1 婚姻費用・養育費と奨学金
現在、多くの学生が奨学金を利用しています。
この奨学金については、形式的にみると収入なので、それを考慮して婚姻費用・養育費を算定すべきと考えられます。
他方、奨学金を利用していない場合については、非監護親が学生の生活費の相当部分について婚姻費用・養育費として負担することとのバランスも問題となりうるでしょう。
そこで、以下、奨学金が支給される場合の婚姻費用・養育費の計算をどうするべきか、裁判例をもとに考えます。
2 東京家裁平成27年8月13日決定
東京家裁平成27年8月13日決定は以下のとおり述べます。
「申立人は,長男及び長女が奨学金の貸与を受けていることは,相手方の婚姻費用の分担義務を軽減させるべき事情とはならないと主張する。

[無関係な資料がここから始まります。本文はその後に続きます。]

/-- Settles O4: R112's cases from the decoder's opcodes; the step from `State.takeIllegal` of an idle block. -/
theorem illegalWordsRefused : Obligations.IllegalWordsRefused := by
  refine fun w => ⟨exists_decodeWord_error_iff w, fun s rest ⟨e, hd⟩ hturn hidle => ?_⟩
  have hidle' : (s.withTurns rest).block.flags.busy = false := hidle
  rw [step_illegal hturn hd, State.takeIllegal_idle hidle', Flags.illegalTaken_idle hidle']
  rfl

/-! ## Commands (R110) -/

/-- Executing a command on an idle block clears the flags, sets `BUSY` and loads the operands (R110). -/
theorem exec_idle (i : Instr) (h : s.block.flags.busy = false) :
    exec i s = .next { s with block := loadOf i { s.block with flags := s.block.flags.accepted } } := by
  rw [exec_eq, State.takeCommand_idle _ h]

/-- Settles O8: every command by `exec_idle`; the word by its row of R107, which says what it decodes to. -/
theorem commandAcceptance : Obligations.CommandAcceptance := by
  refine ⟨fun s hidle => ?accepted, fun s w rest hturn => ?chosen⟩
  case accepted =>
    exact ⟨fun bus => exec_idle (.scan bus) hidle, fun pin low high => exec_idle (.devrst pin low high) hidle,
      fun bus addr reg => exec_idle (.rdreg bus addr reg) hidle, exec_idle .probe hidle⟩
  case chosen =>
    refine ⟨fun h => step_command hturn (scan_masked_iff.mp h), fun h => step_command hturn (devrst_masked_iff.mp h),
      fun h => step_command hturn (rdreg_masked_iff.mp h), ?_⟩
    rintro rfl
    exact step_command hturn rfl

end Sys2Proof.Machine
end

section
/-! PROOFS. Transport faults are treated as success (R117, R133, R232): the block only tests a status for `NACK_CODE`. -/

namespace Sys2Proof.Machine

variable {P : Params} {s t : State} {w : World}

/-- The class of a status is not "address not acknowledged" exactly where the block's test for `NACK_CODE` fails, for
`NACK_CODE` is not 0 (R6, R117, R133). -/
theorem statusClass_ne_addrNack_iff {st : StatusCode} : statusClass P st ≠ .addrNack ↔ st ≠ P.nackCode := by
  unfold statusClass
  split
  case isTrue h0 => simpa [h0] using P.nackCode_ne_zero.symm
  case isFalse => split <;> simp [*]

/-! ## A bus that answers -/

/-- A collaborator whose answer is drawn has not stopped answering. -/
theorem World.left_ne_zero_of_answer {α : Type} {c : Collaborator} {draw : World → α} {a : α}
    (h : (w.serves c).map draw = some a) : w.left c ≠ some 0 := by
  obtain ⟨u, hu, -⟩ := Option.map_eq_some_iff.mp h
  exact (World.serves_some hu).1

/-! ## A probe -/

/-- A probe answered by a status that is not `NACK_CODE` is a hit (R164, R166). -/
theorem seqStep_hit {st : StatusCode} (h : seqStep P s = .next t) (hp : s.block.seq.ph = .sProbe)
    (hw : s.world.nextWriteAnswer = some (st, w)) (hst : st ≠ P.nackCode) : t = (probed P s st w).toPhase .sHit := by
  obtain ⟨-, hrow⟩ := seqStep_next h
  rw [hp] at hrow
  generalize s.block.seq.opc = opc at hrow
  cases hrow with
  | hit st' w' _ hw' =>
    obtain ⟨rfl, rfl⟩ := Prod.mk.inj (Option.some.inj (hw'.symm.trans hw))
    rfl
  | miss st' w' _ hw' hnack =>
    obtain ⟨rfl, -⟩ := Prod.mk.inj (Option.some.inj (hw'.symm.trans hw))
    exact absurd hnack hst
  | drive _ _ _ _ _ _ hdrive | pinFault _ _ _ _ _ hdrive => simp at hdrive
  | unanswered _ _ c _ _ hc hl =>
    obtain rfl : .bus = c := Option.some.inj hc
    exact absurd hl (World.left_ne_zero_of_answer hw)

/-- The same of a machine whose next answer to a write is listed: the status is the listed one, and the one event is the
probe's (R162, R163). -/
theorem seqStep_hit_listed {st : StatusCode} {rest : List StatusCode} (hs : s.world.serves .bus = some w)
    (hst : st ≠ P.nackCode) (hp : s.block.seq.ph = .sProbe)
    (h : seqStep P { s with world := { s.world with writeAnswers := st :: rest } } = .next t) :
    t = { block := { s.block with
            seq := { s.block.seq with ph := .sHit }
            res := { s.block.res with lastWrite := st }
            desc := { s.block.desc with addr := s.block.seq.scanAddr, len := 0, valid := false } }
          world := { w with
            writeAnswers := rest
            trace := s.world.trace ++
              [.bw s.block.latch.bus s.block.seq.scanAddr 0 [] P.timeoutUnits true st] } } := by
  rw [seqStep_hit h hp (World.nextWriteAnswer_listed hs st rest) hst, ← World.serves_trace hs]
  rfl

しかしながら,貸与とはいえ,これらの奨学金により長男及び長女の教育にかかる学費等が賄われていることは事実であり,しかも,これらの奨学金で賄われる部分については,基本的には,長男及び長女が,将来,奨学金の返済という形で負担するものであって,当事者双方が婚姻費用として分担するものではない(このことは,長男が相手方の別居を理由に奨学金の額を増額していたとしても,異なるものではない。)のであるから,奨学金の貸与の事実が,相手方の婚姻費用の分担義務を軽減させるべき事情にならないということはできない。」
このように、学生が奨学金を受けていることを非監護親の婚姻費用額を減少させる要素になるとしています。
ただし、同決定では、奨学金の額を監護者の収入に加算する等まではしていません。
学費がかかっても、算定表の枠を超えた婚姻費用を定めることはできないことの根拠としているに過ぎません。
そうだとすると、奨学金については、婚姻費用や養育費の額を減額させる一定の影響は有しているものの、そのまま収入としてカウントされるものでもないということができると思います。